**Exercise directions**. After locating "-- ==== Sys2Proof/Machine/DistRows.lean" in the listing below, copy that line and each one after it exactly, ending with the line that has "distance symbol 3".

____ Data for the task

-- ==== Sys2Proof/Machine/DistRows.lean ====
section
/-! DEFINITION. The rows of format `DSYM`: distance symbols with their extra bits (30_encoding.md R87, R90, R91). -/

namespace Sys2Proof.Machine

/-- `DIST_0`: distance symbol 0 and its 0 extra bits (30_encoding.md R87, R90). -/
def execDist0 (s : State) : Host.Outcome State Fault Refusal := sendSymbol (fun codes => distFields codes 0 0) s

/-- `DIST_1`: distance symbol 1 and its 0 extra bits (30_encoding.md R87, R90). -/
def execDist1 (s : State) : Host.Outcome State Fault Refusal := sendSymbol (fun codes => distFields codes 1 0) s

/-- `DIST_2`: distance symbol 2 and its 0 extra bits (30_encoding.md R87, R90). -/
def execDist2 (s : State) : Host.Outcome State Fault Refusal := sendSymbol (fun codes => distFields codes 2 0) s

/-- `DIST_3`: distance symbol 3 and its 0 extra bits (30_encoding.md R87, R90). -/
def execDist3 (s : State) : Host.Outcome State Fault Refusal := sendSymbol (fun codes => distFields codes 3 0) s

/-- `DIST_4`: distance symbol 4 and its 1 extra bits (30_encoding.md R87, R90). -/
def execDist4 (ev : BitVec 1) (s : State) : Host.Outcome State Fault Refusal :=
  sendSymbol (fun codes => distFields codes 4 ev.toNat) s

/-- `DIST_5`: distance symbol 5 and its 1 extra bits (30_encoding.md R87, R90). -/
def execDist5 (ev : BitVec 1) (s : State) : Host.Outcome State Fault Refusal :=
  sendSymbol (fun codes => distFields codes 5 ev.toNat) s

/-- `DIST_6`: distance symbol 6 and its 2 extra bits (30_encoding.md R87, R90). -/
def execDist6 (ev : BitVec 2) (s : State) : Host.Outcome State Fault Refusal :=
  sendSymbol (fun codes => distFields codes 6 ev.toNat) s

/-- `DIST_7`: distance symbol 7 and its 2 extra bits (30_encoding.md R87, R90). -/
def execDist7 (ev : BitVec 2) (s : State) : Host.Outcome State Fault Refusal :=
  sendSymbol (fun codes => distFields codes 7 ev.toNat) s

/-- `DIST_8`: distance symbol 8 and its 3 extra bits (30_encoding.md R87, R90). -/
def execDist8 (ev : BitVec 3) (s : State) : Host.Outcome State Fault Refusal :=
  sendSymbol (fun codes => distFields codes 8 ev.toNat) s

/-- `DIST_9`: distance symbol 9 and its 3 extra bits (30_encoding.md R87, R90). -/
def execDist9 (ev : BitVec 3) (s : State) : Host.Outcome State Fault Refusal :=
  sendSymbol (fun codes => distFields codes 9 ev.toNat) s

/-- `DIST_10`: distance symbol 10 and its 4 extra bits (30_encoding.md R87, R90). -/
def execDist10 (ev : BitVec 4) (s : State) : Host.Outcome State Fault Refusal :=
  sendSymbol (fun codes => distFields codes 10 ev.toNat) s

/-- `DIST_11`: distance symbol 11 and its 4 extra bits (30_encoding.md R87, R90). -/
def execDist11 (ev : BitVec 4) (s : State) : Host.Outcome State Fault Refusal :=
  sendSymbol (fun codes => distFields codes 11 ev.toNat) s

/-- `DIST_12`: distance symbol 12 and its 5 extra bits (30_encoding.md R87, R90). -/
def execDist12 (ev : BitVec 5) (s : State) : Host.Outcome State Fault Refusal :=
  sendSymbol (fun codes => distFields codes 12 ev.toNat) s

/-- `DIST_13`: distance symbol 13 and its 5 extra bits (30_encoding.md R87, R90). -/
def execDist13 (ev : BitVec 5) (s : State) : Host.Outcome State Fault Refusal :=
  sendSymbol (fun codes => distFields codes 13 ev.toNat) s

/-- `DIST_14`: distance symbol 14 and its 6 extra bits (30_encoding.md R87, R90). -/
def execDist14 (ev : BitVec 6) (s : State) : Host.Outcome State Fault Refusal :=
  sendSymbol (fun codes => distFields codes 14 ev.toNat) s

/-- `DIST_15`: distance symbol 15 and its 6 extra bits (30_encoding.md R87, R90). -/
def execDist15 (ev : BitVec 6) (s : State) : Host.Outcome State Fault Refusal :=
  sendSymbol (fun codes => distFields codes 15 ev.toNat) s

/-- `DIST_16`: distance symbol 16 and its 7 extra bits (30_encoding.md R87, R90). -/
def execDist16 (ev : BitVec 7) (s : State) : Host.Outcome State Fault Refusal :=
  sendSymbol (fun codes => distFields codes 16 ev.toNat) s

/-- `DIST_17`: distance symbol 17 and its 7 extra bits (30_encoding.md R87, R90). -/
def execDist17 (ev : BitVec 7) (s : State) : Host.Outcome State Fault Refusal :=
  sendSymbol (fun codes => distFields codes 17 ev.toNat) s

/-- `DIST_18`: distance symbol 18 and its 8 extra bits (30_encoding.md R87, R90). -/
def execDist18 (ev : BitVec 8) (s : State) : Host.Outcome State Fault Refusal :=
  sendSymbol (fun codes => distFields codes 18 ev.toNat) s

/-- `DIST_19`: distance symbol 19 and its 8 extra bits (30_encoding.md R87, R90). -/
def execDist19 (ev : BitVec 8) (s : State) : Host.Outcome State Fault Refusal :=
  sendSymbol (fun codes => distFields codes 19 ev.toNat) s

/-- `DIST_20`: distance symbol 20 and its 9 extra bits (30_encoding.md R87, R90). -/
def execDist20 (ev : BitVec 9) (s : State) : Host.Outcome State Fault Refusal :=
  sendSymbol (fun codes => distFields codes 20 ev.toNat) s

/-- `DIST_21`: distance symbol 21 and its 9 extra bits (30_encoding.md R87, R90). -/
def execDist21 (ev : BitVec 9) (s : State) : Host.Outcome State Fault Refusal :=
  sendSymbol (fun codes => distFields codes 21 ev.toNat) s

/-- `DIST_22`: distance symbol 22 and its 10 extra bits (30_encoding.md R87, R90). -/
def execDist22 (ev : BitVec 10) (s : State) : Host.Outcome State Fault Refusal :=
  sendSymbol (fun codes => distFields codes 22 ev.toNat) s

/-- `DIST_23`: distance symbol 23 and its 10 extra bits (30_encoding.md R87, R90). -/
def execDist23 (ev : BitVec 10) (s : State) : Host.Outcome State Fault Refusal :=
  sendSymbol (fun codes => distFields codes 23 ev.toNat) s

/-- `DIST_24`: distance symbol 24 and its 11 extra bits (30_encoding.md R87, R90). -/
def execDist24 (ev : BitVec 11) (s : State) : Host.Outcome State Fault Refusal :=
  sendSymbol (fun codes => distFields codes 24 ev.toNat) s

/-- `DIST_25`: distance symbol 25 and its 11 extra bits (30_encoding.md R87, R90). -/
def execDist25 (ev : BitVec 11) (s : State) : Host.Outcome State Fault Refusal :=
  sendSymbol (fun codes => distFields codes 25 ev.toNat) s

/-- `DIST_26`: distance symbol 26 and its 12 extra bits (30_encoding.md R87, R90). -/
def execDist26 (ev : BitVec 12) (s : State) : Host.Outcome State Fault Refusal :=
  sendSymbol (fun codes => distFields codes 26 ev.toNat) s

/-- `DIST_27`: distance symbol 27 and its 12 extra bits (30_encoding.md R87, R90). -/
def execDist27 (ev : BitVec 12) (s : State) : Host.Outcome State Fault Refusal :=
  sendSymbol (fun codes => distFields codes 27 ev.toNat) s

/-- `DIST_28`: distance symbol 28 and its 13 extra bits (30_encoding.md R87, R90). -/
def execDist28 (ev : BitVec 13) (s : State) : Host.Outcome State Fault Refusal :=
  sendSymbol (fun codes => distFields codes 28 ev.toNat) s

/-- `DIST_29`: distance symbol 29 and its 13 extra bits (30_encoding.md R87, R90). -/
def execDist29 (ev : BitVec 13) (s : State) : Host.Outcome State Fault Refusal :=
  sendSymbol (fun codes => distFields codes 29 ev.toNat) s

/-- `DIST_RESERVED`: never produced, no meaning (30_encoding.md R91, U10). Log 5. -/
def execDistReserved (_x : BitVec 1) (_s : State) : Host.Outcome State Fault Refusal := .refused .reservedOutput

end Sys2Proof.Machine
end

________
____ Data for the task

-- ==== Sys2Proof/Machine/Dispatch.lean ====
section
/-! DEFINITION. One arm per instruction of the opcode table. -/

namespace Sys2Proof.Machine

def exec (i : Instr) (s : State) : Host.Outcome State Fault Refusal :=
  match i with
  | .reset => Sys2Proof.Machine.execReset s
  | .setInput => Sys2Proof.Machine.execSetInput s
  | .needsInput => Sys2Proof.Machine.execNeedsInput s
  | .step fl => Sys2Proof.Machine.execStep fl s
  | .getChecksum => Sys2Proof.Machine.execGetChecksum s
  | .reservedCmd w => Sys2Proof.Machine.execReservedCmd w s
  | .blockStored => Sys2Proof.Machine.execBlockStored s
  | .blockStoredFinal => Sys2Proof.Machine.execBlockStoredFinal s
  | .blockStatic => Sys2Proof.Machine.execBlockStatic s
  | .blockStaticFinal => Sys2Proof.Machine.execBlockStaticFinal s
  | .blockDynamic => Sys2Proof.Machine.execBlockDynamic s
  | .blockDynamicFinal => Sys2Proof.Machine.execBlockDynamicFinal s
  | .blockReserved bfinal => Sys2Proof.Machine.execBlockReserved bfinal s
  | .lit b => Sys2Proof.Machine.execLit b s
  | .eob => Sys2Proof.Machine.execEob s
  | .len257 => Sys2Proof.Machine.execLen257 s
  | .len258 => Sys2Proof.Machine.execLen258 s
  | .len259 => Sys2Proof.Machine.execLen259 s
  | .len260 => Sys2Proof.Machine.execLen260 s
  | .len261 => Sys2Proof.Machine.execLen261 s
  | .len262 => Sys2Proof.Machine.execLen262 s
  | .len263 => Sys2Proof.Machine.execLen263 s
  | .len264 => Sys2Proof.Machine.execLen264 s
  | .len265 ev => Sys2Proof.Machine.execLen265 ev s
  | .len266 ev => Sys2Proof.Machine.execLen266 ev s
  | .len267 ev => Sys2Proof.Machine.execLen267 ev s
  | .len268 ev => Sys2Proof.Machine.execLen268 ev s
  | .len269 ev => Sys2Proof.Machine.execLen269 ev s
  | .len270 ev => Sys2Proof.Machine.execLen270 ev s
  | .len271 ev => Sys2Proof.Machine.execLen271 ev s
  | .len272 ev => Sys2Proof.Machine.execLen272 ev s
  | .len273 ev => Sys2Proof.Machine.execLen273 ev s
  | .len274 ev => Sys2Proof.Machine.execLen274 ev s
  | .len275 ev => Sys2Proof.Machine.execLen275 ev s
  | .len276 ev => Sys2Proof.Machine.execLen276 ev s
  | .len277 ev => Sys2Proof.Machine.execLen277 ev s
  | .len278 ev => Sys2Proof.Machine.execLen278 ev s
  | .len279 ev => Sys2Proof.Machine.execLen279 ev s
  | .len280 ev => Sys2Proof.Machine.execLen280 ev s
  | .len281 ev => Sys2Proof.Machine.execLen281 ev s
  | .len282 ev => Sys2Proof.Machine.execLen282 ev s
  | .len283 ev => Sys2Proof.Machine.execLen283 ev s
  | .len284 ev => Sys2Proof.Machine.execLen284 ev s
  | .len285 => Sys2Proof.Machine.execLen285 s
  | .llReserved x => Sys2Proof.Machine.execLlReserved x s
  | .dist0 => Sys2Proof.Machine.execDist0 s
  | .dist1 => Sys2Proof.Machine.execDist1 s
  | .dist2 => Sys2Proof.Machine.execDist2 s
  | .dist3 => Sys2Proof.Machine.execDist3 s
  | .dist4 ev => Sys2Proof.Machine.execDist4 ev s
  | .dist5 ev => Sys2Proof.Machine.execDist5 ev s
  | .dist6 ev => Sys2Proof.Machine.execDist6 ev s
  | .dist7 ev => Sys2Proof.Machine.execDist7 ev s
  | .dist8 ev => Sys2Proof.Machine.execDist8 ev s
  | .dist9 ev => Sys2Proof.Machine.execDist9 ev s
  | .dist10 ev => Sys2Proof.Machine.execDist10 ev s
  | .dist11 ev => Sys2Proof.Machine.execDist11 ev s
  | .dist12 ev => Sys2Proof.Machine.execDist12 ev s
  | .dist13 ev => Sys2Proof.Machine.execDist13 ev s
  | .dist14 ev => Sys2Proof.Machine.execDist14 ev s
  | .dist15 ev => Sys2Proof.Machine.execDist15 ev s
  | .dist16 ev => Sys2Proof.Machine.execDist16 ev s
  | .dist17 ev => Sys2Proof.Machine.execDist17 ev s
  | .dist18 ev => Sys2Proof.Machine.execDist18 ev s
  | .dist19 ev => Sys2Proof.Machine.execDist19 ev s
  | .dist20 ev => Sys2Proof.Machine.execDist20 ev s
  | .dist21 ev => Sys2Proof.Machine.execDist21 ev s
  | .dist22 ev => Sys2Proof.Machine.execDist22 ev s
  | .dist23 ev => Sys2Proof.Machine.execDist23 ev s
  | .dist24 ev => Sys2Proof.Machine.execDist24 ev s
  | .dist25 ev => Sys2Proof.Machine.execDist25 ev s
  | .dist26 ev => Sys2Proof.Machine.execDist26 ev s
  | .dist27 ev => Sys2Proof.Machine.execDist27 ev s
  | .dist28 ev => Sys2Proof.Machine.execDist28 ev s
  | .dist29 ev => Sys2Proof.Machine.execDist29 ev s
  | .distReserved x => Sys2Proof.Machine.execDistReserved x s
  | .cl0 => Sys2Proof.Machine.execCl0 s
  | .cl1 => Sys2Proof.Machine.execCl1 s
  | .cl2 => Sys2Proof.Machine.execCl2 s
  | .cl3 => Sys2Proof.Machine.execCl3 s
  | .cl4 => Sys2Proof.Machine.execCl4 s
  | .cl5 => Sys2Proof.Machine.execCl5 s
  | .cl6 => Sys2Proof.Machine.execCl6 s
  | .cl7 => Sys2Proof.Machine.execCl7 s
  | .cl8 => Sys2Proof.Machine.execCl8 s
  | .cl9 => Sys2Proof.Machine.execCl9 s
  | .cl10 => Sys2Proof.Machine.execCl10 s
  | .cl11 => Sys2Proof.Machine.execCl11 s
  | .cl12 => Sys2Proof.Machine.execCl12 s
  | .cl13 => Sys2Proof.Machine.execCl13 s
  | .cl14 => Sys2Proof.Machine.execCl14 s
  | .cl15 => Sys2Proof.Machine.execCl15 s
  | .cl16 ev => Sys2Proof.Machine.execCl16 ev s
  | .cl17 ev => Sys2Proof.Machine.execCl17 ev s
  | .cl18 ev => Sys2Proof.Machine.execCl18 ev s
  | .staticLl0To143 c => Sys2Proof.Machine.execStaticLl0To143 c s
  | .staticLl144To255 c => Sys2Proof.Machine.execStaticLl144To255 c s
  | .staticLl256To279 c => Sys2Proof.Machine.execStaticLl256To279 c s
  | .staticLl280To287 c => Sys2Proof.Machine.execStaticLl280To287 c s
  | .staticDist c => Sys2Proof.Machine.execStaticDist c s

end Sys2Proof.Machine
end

________

**Solution**.
-- ==== Sys2Proof/Machine/DistRows.lean ====
section
/-! DEFINITION. The rows of format `DSYM`: distance symbols with their extra bits (30_encoding.md R87, R90, R91). -/

namespace Sys2Proof.Machine

/-- `DIST_0`: distance symbol 0 and its 0 extra bits (30_encoding.md R87, R90). -/
def execDist0 (s : State) : Host.Outcome State Fault Refusal := sendSymbol (fun codes => distFields codes 0 0) s

/-- `DIST_1`: distance symbol 1 and its 0 extra bits (30_encoding.md R87, R90). -/
def execDist1 (s : State) : Host.Outcome State Fault Refusal := sendSymbol (fun codes => distFields codes 1 0) s

/-- `DIST_2`: distance symbol 2 and its 0 extra bits (30_encoding.md R87, R90). -/
def execDist2 (s : State) : Host.Outcome State Fault Refusal := sendSymbol (fun codes => distFields codes 2 0) s

/-- `DIST_3`: distance symbol 3 and its 0 extra bits (30_encoding.md R87, R90). -/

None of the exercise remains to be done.